The leader of the Red Revolution accepted with good will to prepare the dinner for his political heir, who was also the natural descendent of his personal cook. Perhaps Putin could have also learnt something from Lenin’s reaction, but both of them were pragmatic enough to nourish no illusions that their encounter would have led to a long term friendship. Two of the major enemies of the Western civilization were facing each other like in a John Wayne’s movie. There was no place for both of them in the city and the loser would have soon been dressed with a wooden suit. Lenin wore a black jacket while Putin a white one, the colour of the good gunslingers. In the cinematic edition of the Alexander Nevsky, however Sergej Eisenstein chose to provide the army of the evil with candid mantles, intentionally reversing the role of tonalities. The grey bureaucrat, in that combination of shades, sat far away as if asserting his own neutrality. He would have sworn his own allegiance to the winner. The Russian PResident was looking around himself, enjoying his triumph.


While waiting, the art dealer inspected the Canalettos on the walls, understanding that they were as authentic as Heidi's book. It had been decided that the inexperienced concierge should have tasted the food and the wine at first, thus mimicking the ceremonies of court tasters. The young lady was now carefully selecting the wines, among those available in the cellar. She had a wide choice, although the quality of the labels was so undisputable that she only had to pay attention  not to pick up a white wine for an intensive and spicy meat. The task was easy, but she was worried about Heidi's book being in the hands of Putin. What could have she told to Graf von Pazze if the Russian czar had destroyed it, or even damaged the first page? The young lady's mind travelled in a dream far away from the surrounding walls. The whole party could have faced certain death if the volume had been torn up or even burnt, but the woman was worried only to keep the promise she had made to the museum in Hirzel. Or at least to its curator. When she was back in the room, she realised that the food had already been served. Putin looked into her direction, revealing all the strength of his evil smile. The terror of the Western politically correct world appeared as a serial killer waiting for his prey. The young woman put the decanter on a side table and poured the wine in the glass of the newly promoted royal taster.
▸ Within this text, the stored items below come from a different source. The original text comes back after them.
theorem insertLeaf_perm (x : Node) (l : List Node) : (insertLeaf x l).Perm (x :: l) := by
  induction l with
  | nil => exact List.Perm.refl _
  | cons y ys ih =>
    rw [insertLeaf]
    split
    · exact List.Perm.refl _
    · exact (List.Perm.cons y ih).trans (List.Perm.swap x y ys)

/-- The sorted live list holds exactly the leaves. -/
theorem sortLive_perm (l : List Node) : (sortLive l).Perm l := by
  induction l with
  | nil => exact List.Perm.refl _
  | cons x xs ih =>
    rw [sortLive, List.foldr_cons]
    exact (insertLeaf_perm x _).trans (List.Perm.cons x ih)

/-- Weight descending, the part of the order of R127 that the merges need. -/
theorem insertLeaf_descending (x : Node) (l : List Node) (h : l.Pairwise (fun p q => q.weight ≤ p.weight)) :
    (insertLeaf x l).Pairwise (fun p q => q.weight ≤ p.weight) := by
  induction l with
  | nil => simp [insertLeaf]
  | cons y ys ih =>
    rw [insertLeaf]
    rw [List.pairwise_cons] at h
    split
    · rename_i hb
      simp only [standsBefore, decide_eq_true_eq] at hb
      have hxy : y.weight ≤ x.weight := by omega
      refine List.pairwise_cons.2 ⟨fun q hq => ?_, List.pairwise_cons.2 h⟩
      rcases List.mem_cons.1 hq with rfl | hq
      · exact hxy
      · exact le_trans (h.1 q hq) hxy
    · rename_i hb
      simp only [standsBefore, decide_eq_true_eq, not_or, not_and] at hb
      refine List.pairwise_cons.2 ⟨fun q hq => ?_, ih h.2⟩
      rcases List.mem_cons.1 ((insertLeaf_perm x ys).mem_iff.1 hq) with rfl | hq
      · omega
      · exact h.1 q hq

theorem sortLive_descending (l : List Node) : (sortLive l).Pairwise (fun p q => q.weight ≤ p.weight) := by
  induction l with
  | nil => simp [sortLive]
  | cons x xs ih => rw [sortLive, List.foldr_cons]; exact insertLeaf_descending x _ ih

/-! ### The insertion position -/

/-- The first position whose weight is at most `w`, or the length if there is none (R129). -/
def mergePos (w : Nat) (ws : List Nat) : Nat := ws.findIdx (fun v => decide (v ≤ w))

theorem mergePos_le (w : Nat) (ws : List Nat) : mergePos w ws ≤ ws.length := List.findIdx_le_length

theorem mergePos_cons (w v : Nat) (ws : List Nat) :
    mergePos w (v :: ws) = if v ≤ w then 0 else mergePos w ws + 1 := by
  unfold mergePos
  rw [List.findIdx_cons]
  by_cases h : v ≤ w <;> simp [h]

/-- Insertion at the position of R129. -/
theorem insertMerged_eq (x : Node) (l : List Node) :
    insertMerged x l = l.take (mergePos x.weight (l.map Node.weight)) ++
      x :: l.drop (mergePos x.weight (l.map Node.weight)) := by
  induction l with
  | nil => rfl
  | cons y ys ih =>
    rw [insertMerged, List.map_cons, mergePos_cons]
    split
    · rfl
    · rw [ih]; simp

/-- Everything before the insertion position is heavier. -/
theorem mergePos_before {w : Nat} {ws : List Nat} {v : Nat} (h : v ∈ ws.take (mergePos w ws)) : w < v := by
  induction ws with
  | nil => simp at h
  | cons u us ih =>
    rw [mergePos_cons] at h
    by_cases hu : u ≤ w
    · simp [hu] at h
    · simp only [hu, if_false, List.take_succ_cons, List.mem_cons] at h
      rcases h with rfl | h
      · omega
      · exact ih h

/-- In a descending list everything from the insertion position on is at most as heavy. -/
theorem mergePos_after {w : Nat} {ws : List Nat} {v : Nat} (hs : ws.Pairwise (fun a b => b ≤ a))
    (h : v ∈ ws.drop (mergePos w ws)) : v ≤ w := by
  induction ws with
  | nil => simp at h
  | cons u us ih =>
    rw [List.pairwise_cons] at hs
    rw [mergePos_cons] at h
    by_cases hu : u ≤ w
    · simp only [hu, if_true, List.drop_zero, List.mem_cons] at h
      rcases h with rfl | h
      · exact hu
      · exact le_trans (hs.1 v h) hu
    · simp only [hu, if_false, List.drop_succ_cons] at h
      exact ih hs.2 h

/-- The live weights after a merge. -/
def insertWeight (w : Nat) (ws : List Nat) : List Nat := ws.take (mergePos w ws) ++ w :: ws.drop (mergePos w ws)

theorem map_insertMerged (x : Node) (l : List Node) :
    (insertMerged x l).map Node.weight = insertWeight x.weight (l.map Node.weight) := by
  rw [insertMerged_eq, insertWeight]; simp [List.map_take, List.map_drop]

@[simp] theorem insertWeight_length (w : Nat) (ws : List Nat) : (insertWeight w ws).length = ws.length + 1 := by
  have := mergePos_le w ws
  simp [insertWeight]; omega

/-- "merged node inserted to keep the array sorted" (R129). -/
theorem insertWeight_descending (w : Nat) {ws : List Nat} (hs : ws.Pairwise (fun a b => b ≤ a)) :
    (insertWeight w ws).Pairwise (fun a b => b ≤ a) := by
  have hsplit : (ws.take (mergePos w ws) ++ ws.drop (mergePos w ws)).Pairwise (fun a b => b ≤ a) := by
    rwa [List.take_append_drop]
  rw [List.pairwise_append] at hsplit
  rw [insertWeight, List.pairwise_append, List.pairwise_cons]
  refine ⟨hsplit.1, ⟨fun v hv => mergePos_after hs hv, hsplit.2.1⟩, fun u hu v hv => ?_⟩
  rcases List.mem_cons.1 hv with rfl | hv
  · exact (mergePos_before hu).le
  · exact hsplit.2.2 u hu v hv

/-! ### Depths, followed on the weights -/

/-- The depth that each tree of a live list gets in the final tree after `fuel` merges, in the order of the live list. -/
def finalDepths : Nat → List Nat → List Nat
  | 0, ws => ws.map fun _ => 0
  | fuel + 1, ws =>
    match popTail ws with
    | none => []
    | some (ws1, a) =>
      match popTail ws1 with
      | none => [0]
      | some (ws2, b) =>
        let ds := finalDepths fuel (insertWeight (a + b) ws2)
        ds.eraseIdx (mergePos (a + b) ws2) ++
          [ds.getD (mergePos (a + b) ws2) 0 + 1, ds.getD (mergePos (a + b) ws2) 0 + 1]

theorem finalDepths_succ (fuel : Nat) (pre : List Nat) (b a : Nat) :
    finalDepths (fuel + 1) (pre ++ [b, a]) =
      (finalDepths fuel (insertWeight (a + b) pre)).eraseIdx (mergePos (a + b) pre) ++
        [(finalDepths fuel (insertWeight (a + b) pre)).getD (mergePos (a + b) pre) 0 + 1,
         (finalDepths fuel (insertWeight (a + b) pre)).getD (mergePos (a + b) pre) 0 + 1] := by
  have h : pre ++ [b, a] = (pre ++ [b]) ++ [a] := by simp
  rw [h, finalDepths]
  simp only [popTail_append]

/-- Splitting the depths after a merge at the merged tree. -/
theorem finalDepths_split (fuel : Nat) (pre : List Nat) (b a : Nat)
    (hlen : (finalDepths fuel (insertWeight (a + b) pre)).length = pre.length + 1) :
    ∃ d1 e d2, finalDepths fuel (insertWeight (a + b) pre) = d1 ++ e :: d2 ∧ d1.length = mergePos (a + b) pre ∧
      d1.length + d2.length = pre.length ∧ finalDepths (fuel + 1) (pre ++ [b, a]) = (d1 ++ d2) ++ [e + 1, e + 1] := by
  set ds := finalDepths fuel (insertWeight (a + b) pre) with hds
  set k := mergePos (a + b) pre with hk
  have hkl : k < ds.length := by rw [hlen, hk]; have := mergePos_le (a + b) pre; omega
  refine ⟨ds.take k, ds[k], ds.drop (k + 1), ?_, ?_, ?_, ?_⟩
  · rw [List.cons_getElem_drop_succ, List.take_append_drop]
  · simp; omega
  · simp; omega
  · rw [finalDepths_succ, ← hds, ← hk, List.eraseIdx_eq_take_drop_succ, List.getD_eq_getElem _ _ hkl]

theorem finalDepths_length (fuel : Nat) (ws : List Nat) (h : fuel + 1 ≤ ws.length) :
    (finalDepths fuel ws).length = ws.length := by
  induction fuel generalizing ws with
  | zero => simp [finalDepths]
  | succ fuel ih =>
    obtain ⟨pre, b, a, rfl⟩ := exists_append_pair ws (by omega)
    simp only [List.length_append, List.length_cons, List.length_nil] at h
    have h1 := ih (insertWeight (a + b) pre) (by simp; omega)
    rw [insertWeight_length] at h1
    obtain ⟨d1, e, d2, -, -, h4, h5⟩ := finalDepths_split fuel pre b a h1
    rw [h5]; simp; omega

/-- The split for a live list of `fuel + 2` trees, `fuel + 1` merges before the end. -/
theorem finalDepths_cases (fuel : Nat) (ws : List Nat) (h : ws.length = fuel + 2) :
    ∃ pre b a d1 e d2, ws = pre ++ [b, a] ∧ pre.length = fuel ∧
      finalDepths fuel (insertWeight (a + b) pre) = d1 ++ e :: d2 ∧ d1.length = mergePos (a + b) pre ∧
      d1.length + d2.length = pre.length ∧ finalDepths (fuel + 1) ws = (d1 ++ d2) ++ [e + 1, e + 1] := by
  obtain ⟨pre, b, a, rfl⟩ := exists_append_pair ws (by omega)
  simp only [List.length_append, List.length_cons, List.length_nil] at h
  have h1 : (finalDepths fuel (insertWeight (a + b) pre)).length = pre.length + 1 := by
    rw [finalDepths_length _ _ (by simp; omega), insertWeight_length]
  obtain ⟨d1, e, d2, h2, h3, h4, h5⟩ := finalDepths_split fuel pre b a h1
  exact ⟨pre, b, a, d1, e, d2, rfl, by omega, h2, h3, h4, h5⟩

/-- The depths of a full binary tree: `sum of 2^(-depth)` is exactly 1 (R140 (c)), scaled by `2^H`. -/
theorem finalDepths_kraft (H fuel : Nat) (ws : List Nat) (h : ws.length = fuel + 1)
    (hH : ∀ e ∈ finalDepths fuel ws, e ≤ H) :
    ((finalDepths fuel ws).map fun e => 2 ^ (H - e)).sum = 2 ^ H := by
  induction fuel generalizing ws with
  | zero =>
    obtain ⟨x, rfl⟩ := List.length_eq_one_iff.1 h
    simp [finalDepths]
  | succ fuel ih =>
    obtain ⟨pre, b, a, d1, e, d2, rfl, h1, h2, -, -, h5⟩ := finalDepths_cases fuel ws h
    rw [h5] at hH ⊢
    have he : e + 1 ≤ H := hH (e + 1) (by simp)
    have := ih (insertWeight (a + b) pre) (by simp; omega) (by
      rw [h2]
      intro x hx
      simp only [List.mem_append, List.mem_cons] at hx
      rcases hx with hx | rfl | hx
      · exact hH x (by simp [hx])
      · omega
      · exact hH x (by simp [hx]))
    rw [h2] at this
    simp only [List.map_append, List.sum_append, List.map_cons, List.sum_cons, List.map_nil, List.sum_nil] at this ⊢
    have hp : 2 ^ (H - e) = 2 ^ (H - (e + 1)) + 2 ^ (H - (e + 1)) := by
      rw [show H - e = H - (e + 1) + 1 by omega, pow_succ]; omega
    omega

/-- With at least two trees every depth is at least 1 (R130). -/
theorem finalDepths_pos (fuel : Nat) (ws : List Nat) (h : ws.length = fuel + 2) :
    ∀ e ∈ finalDepths (fuel + 1) ws, 1 ≤ e := by
  induction fuel generalizing ws with
  | zero =>
    obtain ⟨pre, b, a, d1, e, d2, rfl, h1, h2, -, h4, h5⟩ := finalDepths_cases 0 ws h
    rw [h5]
    have : d1 = [] ∧ d2 = [] := by
      constructor <;> apply List.eq_nil_of_length_eq_zero <;> omega
    simp [this.1, this.2]
  | succ fuel ih =>
    obtain ⟨pre, b, a, d1, e, d2, rfl, h1, h2, -, h4, h5⟩ := finalDepths_cases (fuel + 1) ws h
    have := ih (insertWeight (a + b) pre) (by simp; omega)
    rw [h2] at this
    rw [h5]
    intro x hx
    simp only [List.mem_append, List.mem_cons, List.not_mem_nil, or_false] at hx
    rcases hx with (hx | hx) | rfl | rfl
    · exact this x (by simp [hx])
    · exact this x (by simp [hx])
    · omega
    · omega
The young Briton drank the nectar and served himself the dish prepared by Lenin. He was wishing that the food were delicious, it could have been his last meal. Vladimir Putin was now quite focused to analyse the art dealer’s reaction, while firmly holding Heidi’s book. The son of Belfast, graduated in Cambridge, but at the University of West Anglia, gallerist, concierge and now food taster, did not suffocate, but enthusiastically devoured all he found on the table. He did not care about anything else, expecting to be executed within the day.


Putin did not care about those people surrounding him. He was looking into his dish, thinking about his childhood, the few traditions that could be handed over from father to son during the cold war, if you were born on the wrong side of the iron curtain. The Russian czar looked into the eyes of his predecessor, perhaps even his patron, at least the one who had allowed to his grandfather to survive the Revolution and his father to obtain a decent access to the apparatchik. Putin was aware that if Lenin ahd not succeeded during his early life to astonishingly climb the ladder of power, he would have not become the most dreadful enemy of the XXI century left-liberals. Perhaps he could have enjoyed a senior management position in any main enterprise of the country and enjoyed his private life without any major responsibility. Yet he realised that, beside judo, and even that mostly for propaganda reasons, he had no hobbies or personal ambitions. Putin understood at that moment that without the power he was detaining, his life had no worth. Driven by rage, much more than for self preservation or tactical reasoning, he suddenly took the cover of Heidi's book and tore it into pieces.


Even Lenin did not anticipate that move, nor he had been able to stop the Russian President. The business consultant suddenly woke up from her dream, she took courage and jumped on Putin’s chair. The man in the grey suit had no time to intervene either. Only the former art dealer continued to enjoy his meal and, with absolute self control, poured himself a glass of wine.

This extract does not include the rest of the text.